RSS Feeds Full or Partial Feed Controversy

There have been various discussions are numerous blogs about full or partial RSS feed preferences from the point of view of the reader and of the publisher.

Why some Publishers favor partial RSS feeds:

1) The reader will have to go to the blog to read the full article. Once the reader is there he may find another article of interest to read and purchase an item for sale or give some income to the publisher through one of the monetization techniques on the blog.

2) Partial feeds allow the publisher to see which articles are actually read. This allows the feed publisher to track the interests of his readers. A full feed does not allow this type of tracking.

Why some Readers may prefer full feeds:

1) Partial feeds may not convey to the reader the full essence of the post. The title and the one or two lines seen in the partial feed make it hard for the reader to really know what the full post is about.

2) A full feed is easier to read and if the readers finds it of interest they will forward it to their friends and bookmark it at their favorite social networking site.

3) Full feeds contain links that the reader may click on to related posts and external web sites.

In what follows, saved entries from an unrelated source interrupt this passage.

@[simp] theorem State.storeRx_rxbuf (i : Nat) (b : Byte) : (s.storeRx i b).rxbuf = s.rxbuf.setIfInBounds i b := rfl
@[simp] theorem State.storeRx_fill (i : Nat) (b : Byte) : (s.storeRx i b).fill = s.fill := rfl
@[simp] theorem State.storeRx_live (i : Nat) (b : Byte) : (s.storeRx i b).live = s.live := rfl
@[simp] theorem State.storeRx_qcap (i : Nat) (b : Byte) : (s.storeRx i b).qcap = s.qcap := rfl
@[simp] theorem State.storeRx_rxq (i : Nat) (b : Byte) : (s.storeRx i b).rxq = s.rxq := rfl
@[simp] theorem State.storeRx_tx (i : Nat) (b : Byte) : (s.storeRx i b).tx = s.tx := rfl
@[simp] theorem State.storeRx_alarm (i : Nat) (b : Byte) : (s.storeRx i b).alarm = s.alarm := rfl
@[simp] theorem State.storeRx_sensorMode (i : Nat) (b : Byte) : (s.storeRx i b).sensorMode = s.sensorMode := rfl
@[simp] theorem State.storeRx_params (i : Nat) (b : Byte) : (s.storeRx i b).params = s.params := rfl
@[simp] theorem State.storeRx_inputs (i : Nat) (b : Byte) : (s.storeRx i b).inputs = s.inputs := rfl
@[simp] theorem State.storeRx_draws (i : Nat) (b : Byte) : (s.storeRx i b).draws = s.draws := rfl
@[simp] theorem State.storeRx_freeCount (i : Nat) (b : Byte) : (s.storeRx i b).freeCount = s.freeCount := rfl
@[simp] theorem State.storeRx_outcomes (i : Nat) (b : Byte) : (s.storeRx i b).outcomes = s.outcomes := rfl
@[simp] theorem State.storeRx_unitResult (i : Nat) (b : Byte) : (s.storeRx i b).unitResult = s.unitResult := rfl

@[simp] theorem State.setRxbuf_rxbuf (v : Frame) : (s.setRxbuf v).rxbuf = v := rfl
@[simp] theorem State.setRxbuf_fill (v : Frame) : (s.setRxbuf v).fill = s.fill := rfl
@[simp] theorem State.setRxbuf_live (v : Frame) : (s.setRxbuf v).live = s.live := rfl
@[simp] theorem State.setRxbuf_qcap (v : Frame) : (s.setRxbuf v).qcap = s.qcap := rfl
@[simp] theorem State.setRxbuf_rxq (v : Frame) : (s.setRxbuf v).rxq = s.rxq := rfl
@[simp] theorem State.setRxbuf_tx (v : Frame) : (s.setRxbuf v).tx = s.tx := rfl
@[simp] theorem State.setRxbuf_alarm (v : Frame) : (s.setRxbuf v).alarm = s.alarm := rfl
@[simp] theorem State.setRxbuf_sensorMode (v : Frame) : (s.setRxbuf v).sensorMode = s.sensorMode := rfl
@[simp] theorem State.setRxbuf_params (v : Frame) : (s.setRxbuf v).params = s.params := rfl
@[simp] theorem State.setRxbuf_inputs (v : Frame) : (s.setRxbuf v).inputs = s.inputs := rfl
@[simp] theorem State.setRxbuf_draws (v : Frame) : (s.setRxbuf v).draws = s.draws := rfl
@[simp] theorem State.setRxbuf_freeCount (v : Frame) : (s.setRxbuf v).freeCount = s.freeCount := rfl
@[simp] theorem State.setRxbuf_outcomes (v : Frame) : (s.setRxbuf v).outcomes = s.outcomes := rfl
@[simp] theorem State.setRxbuf_unitResult (v : Frame) : (s.setRxbuf v).unitResult = s.unitResult := rfl

@[simp] theorem State.setLive_rxbuf (v : Bool) : (s.setLive v).rxbuf = s.rxbuf := rfl
@[simp] theorem State.setLive_fill (v : Bool) : (s.setLive v).fill = s.fill := rfl
@[simp] theorem State.setLive_live (v : Bool) : (s.setLive v).live = v := rfl
@[simp] theorem State.setLive_qcap (v : Bool) : (s.setLive v).qcap = s.qcap := rfl
@[simp] theorem State.setLive_rxq (v : Bool) : (s.setLive v).rxq = s.rxq := rfl
@[simp] theorem State.setLive_tx (v : Bool) : (s.setLive v).tx = s.tx := rfl
@[simp] theorem State.setLive_alarm (v : Bool) : (s.setLive v).alarm = s.alarm := rfl
@[simp] theorem State.setLive_sensorMode (v : Bool) : (s.setLive v).sensorMode = s.sensorMode := rfl
@[simp] theorem State.setLive_params (v : Bool) : (s.setLive v).params = s.params := rfl
@[simp] theorem State.setLive_inputs (v : Bool) : (s.setLive v).inputs = s.inputs := rfl
@[simp] theorem State.setLive_draws (v : Bool) : (s.setLive v).draws = s.draws := rfl
@[simp] theorem State.setLive_freeCount (v : Bool) : (s.setLive v).freeCount = s.freeCount := rfl
@[simp] theorem State.setLive_outcomes (v : Bool) : (s.setLive v).outcomes = s.outcomes := rfl
@[simp] theorem State.setLive_unitResult (v : Bool) : (s.setLive v).unitResult = s.unitResult := rfl
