/-- A mode command does not depend on the registers, and clears `FILL` (rules R92, R93). -/
theorem modeCommand_withStale (k : List Byte) :
    modeCommand k (s.withStale b v c) = (modeCommand k s).withStale b 0 c ∧ (modeCommand k s).fill = 0 := by
  cases hw : s.draws.txWriteFails with
  | none =>
    rw [modeCommand_of_write_ok k hw, modeCommand_of_write_ok k (s := s.withStale b v c) hw]
    exact ⟨rfl, rfl⟩
  | some n =>
    rw [modeCommand_of_write_failed k hw, modeCommand_of_write_failed k (s := s.withStale b v c) hw]
    exact ⟨rfl, rfl⟩

/-- A command frame on its own does not depend on the registers (rule R90). -/
theorem serializeAlone_withStale (k : List Byte) :
    serializeAlone k (s.withStale b v c) = (serializeAlone k s).withStale b v c := by
  cases hw : s.draws.txWriteFails with
  | none =>
    rw [serializeAlone_of_write_ok k hw, serializeAlone_of_write_ok k (s := s.withStale b v c) hw]
    rfl
  | some n =>
    rw [serializeAlone_of_write_failed k hw, serializeAlone_of_write_failed k (s := s.withStale b v c) hw]
    rfl

/-- A completion of the same frame does not depend on `QCAP` (rules R81 to R84). -/
theorem completeFrame_withStale :
    completeFrame (s.withStale s.rxbuf v c) = (completeFrame s).withStale s.rxbuf 0 c ∧ (completeFrame s).fill = 0 := by
  cases hv : validateActive s.rxbuf with
  | checksumError =>
    rw [completeFrame_of_checksumError hv, completeFrame_of_checksumError (s := s.withStale s.rxbuf v c) hv]
    exact ⟨rfl, rfl⟩
  | valid =>
    cases hk : s.draws.rxFlushFails with
    | none =>
      rw [completeFrame_of_valid hv hk, completeFrame_of_valid (s := s.withStale s.rxbuf v c) hv hk]
      exact ⟨rfl, rfl⟩
    | some k =>
      rw [completeFrame_of_flush_failed hv hk, completeFrame_of_flush_failed (s := s.withStale s.rxbuf v c) hv hk]
      exact ⟨rfl, rfl⟩

end

section

variable {s : State} {b : Frame} (c : Frame) (hfill : s.fillLegal) (hagree : AgreeBelow s.fill.toNat s.rxbuf b)

include hfill hagree

/-- A byte that `POLL` takes is stored where the buffers agree up to, so they agree up to there; a completed frame is
the same in both (rule R25). -/
theorem takeByte_sameButStale (x : Byte) : (takeByte x s).sameButStale (takeByte x (s.withStale b s.fill c)) := by
  by_cases hx : x = 0xFE
  · subst hx
    rw [takeByte_header, takeByte_header]
    exact sameButStale_of_eq rfl rfl ((agreeBelow_zero s.rxbuf b).store 0xFE)
  · obtain hlt | hten : s.fill.toNat < 10 ∨ s.fill.toNat = 10 := Nat.lt_or_eq_of_le hfill
    · rw [takeByte_of_fill_lt hx hlt, takeByte_of_fill_lt (s := s.withStale b s.fill c) hx hlt]
      refine sameButStale_of_eq rfl rfl ?_
      change AgreeBelow (s.fill + 1).toNat _ _
      rw [toNat_fill_succ hfill]
      exact hagree.store x
    · have hf : s.fill = 10 := BitVec.eq_of_toNat_eq hten
      have hframe : b.setIfInBounds 10 x = s.rxbuf.setIfInBounds 10 x := by
        rw [hten] at hagree
        exact (hagree.store x).eq
      obtain ⟨heq, hzero⟩ := completeFrame_withStale ((s.storeRx 10 x).setFill 11) 11 c
      rw [takeByte_of_fill_ten hx hf, takeByte_of_fill_ten (s := s.withStale b s.fill c) hx hf]
      have hstored : ((s.withStale b s.fill c).storeRx 10 x).setFill 11 =
          ((s.storeRx 10 x).setFill 11).withStale (s.rxbuf.setIfInBounds 10 x) 11 c := by
        rw [← hframe]
        rfl
      rw [hstored]
      exact sameButStale_of_fill_zero heq hzero

/-- `POLL` does not depend on stale contents (rules R20, R25). -/
theorem pollBody_sameButStale : (pollBody s).sameButStale (pollBody (s.withStale b s.fill c)) := by
  cases ha : s.draws.rxAvailFails with
  | true =>
    rw [pollBody_of_avail_failed ha, pollBody_of_avail_failed (s := s.withStale b s.fill c) ha]
    exact sameButStale_of_eq rfl rfl hagree
  | false =>
    cases hq : s.rxq with
    | nil =>
      rw [pollBody_of_empty ha hq, pollBody_of_empty (s := s.withStale b s.fill c) ha hq]
      exact sameButStale_of_eq rfl rfl hagree
    | cons x q =>
      cases hp : s.draws.rxPopFails with
      | some k =>
        have hne : s.rxq ≠ [] := by simp [hq]
        rw [pollBody_of_pop_failed ha hp hne, pollBody_of_pop_failed (s := s.withStale b s.fill c) ha hp hne]
        exact sameButStale_of_eq rfl rfl hagree
      | none =>
        rw [pollBody_of_byte ha hp hq, pollBody_of_byte (s := s.withStale b s.fill c) ha hp hq]
        exact takeByte_sameButStale (s := s.setRxq q) c hfill hagree x

/-- No instruction depends on stale contents (rules R20, R25). -/
theorem bodyOf_sameButStale (i : Instr) : (bodyOf i s).sameButStale (bodyOf i (s.withStale b s.fill c)) := by
  have hmode (k : List Byte) : (modeCommand k s).sameButStale (modeCommand k (s.withStale b s.fill c)) := by
    obtain ⟨heq, hzero⟩ := modeCommand_withStale s b s.fill c k
    exact sameButStale_of_fill_zero heq hzero
  have hcommand (k : List Byte) : (serializeAlone k s).sameButStale (serializeAlone k (s.withStale b s.fill c)) := by
    obtain ⟨n, r, hs⟩ := serializeAlone_cases k s
    exact sameButStale_of_frame hagree (hs ▸ ⟨rfl, rfl⟩) (serializeAlone_withStale s b s.fill c k)
  cases i with
  | setact | setqry | stopact => exact hmode _
  | poll => exact pollBody_sameButStale c hfill hagree
  | query =>
    obtain ⟨c', heq, -⟩ := queryBody_withStale s b s.fill c
    obtain ⟨q, cap, f, w, a, m, r, hs, -⟩ := queryBody_cases s
    exact sameButStale_of_frame hagree (t := queryBody s) (hs ▸ ⟨rfl, rfl⟩) heq
  | reserved000 | reserved101 | reserved110 | reserved111 => exact sameButStale_of_eq rfl rfl hagree
  | cmdActive | cmdQmode | cmdQreq => exact hcommand _
  | activeFrame | queryResponse => exact sameButStale_of_eq rfl rfl hagree

end

/-- No instruction stops or answers differently for stale contents (rules R20, R25). -/
theorem exec_sameButStale (i : Instr) {s s' : State} (h : s.sameButStale s') :
    sameOutcome State.sameButStale (exec i s) (exec i s') := by
  obtain ⟨b, c, rfl, hagree⟩ := sameButStale_iff.mp h
  rw [exec_eq_accept, exec_eq_accept]
  cases hlive : s.live with
  | false =>
    rw [accept_of_not_live hlive, accept_of_not_live (s := s.withStale b s.fill c) hlive]
    rfl
  | true =>
    by_cases hfill : s.fill.toNat ≤ 10
    · rw [accept_of_ready ⟨hlive, hfill⟩, accept_of_ready (s := s.withStale b s.fill c) ⟨hlive, hfill⟩]
      exact bodyOf_sameButStale c hfill hagree i
    · rw [accept_of_fill hlive (by omega), accept_of_fill (s := s.withStale b s.fill c) hlive (Nat.lt_of_not_le hfill)]
      rfl

/-- Settles O51: by the input of the step; a construction overwrites all that differs. -/
theorem staleContentIsUnobservable : Obligations.StaleContentIsUnobservable := by
  unfold Obligations.StaleContentIsUnobservable
  intro s s' h
  obtain ⟨b, c, rfl, hagree⟩ := sameButStale_iff.mp h
  cases hs : s.inputs with
  | nil =>
    rw [step_of_idle hs, step_of_idle (s := s.withStale b s.fill c) hs]
    exact h
  | cons e rest =>
    cases e with
    | env a =>
      rw [step_of_env hs, step_of_env (s := s.withStale b s.fill c) hs]
      obtain ⟨q, v, m, hact, -⟩ := act_spec a (s.setInputs rest)
      exact sameButStale_of_frame hagree (hact ▸ ⟨rfl, rfl⟩) (act_withStale a (s.setInputs rest) b s.fill c)
    | construct path baud d =>
      rw [step_of_construct hs, step_of_construct (s := s.withStale b s.fill c) hs]
      have hsame : construct path baud ((s.withStale b s.fill c).begin rest d) = construct path baud (s.begin rest d) :=
        rfl
      rw [hsame]
      exact ⟨rfl, fun _ _ => rfl⟩
    | request p w d =>
      cases hw : decodeOn p w with
      | error e =>
        rw [step_of_undecodable hs hw, step_of_undecodable (s := s.withStale b s.fill c) hs hw]
        rfl
      | ok i =>
        rw [step_of_request hs hw, step_of_request (s := s.withStale b s.fill c) hs hw]
        exact exec_sameButStale i (sameButStale_of_eq (t := s.begin rest d) rfl rfl hagree)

What I do: Right now I prefer to go to the actual blogs to read the posts and see posts that I may have missed. Probably in the future when I increase the number of blogs I visit I will start using a feed reader with full feeds. When the number of blog feeds reaches 20 I will probably prefer partial feeds.

My opinion:  It seems that people using feed readers are more techie and spend more time on the net and most probably will be not be the type of reader who will click on an advert on your site. Readers that click on ads most probably came to your site from a search engine or a link from another site.

For the blog publishers who would like to give their readers a choice there is a WordPress plugin that allows this there is Dual Feed.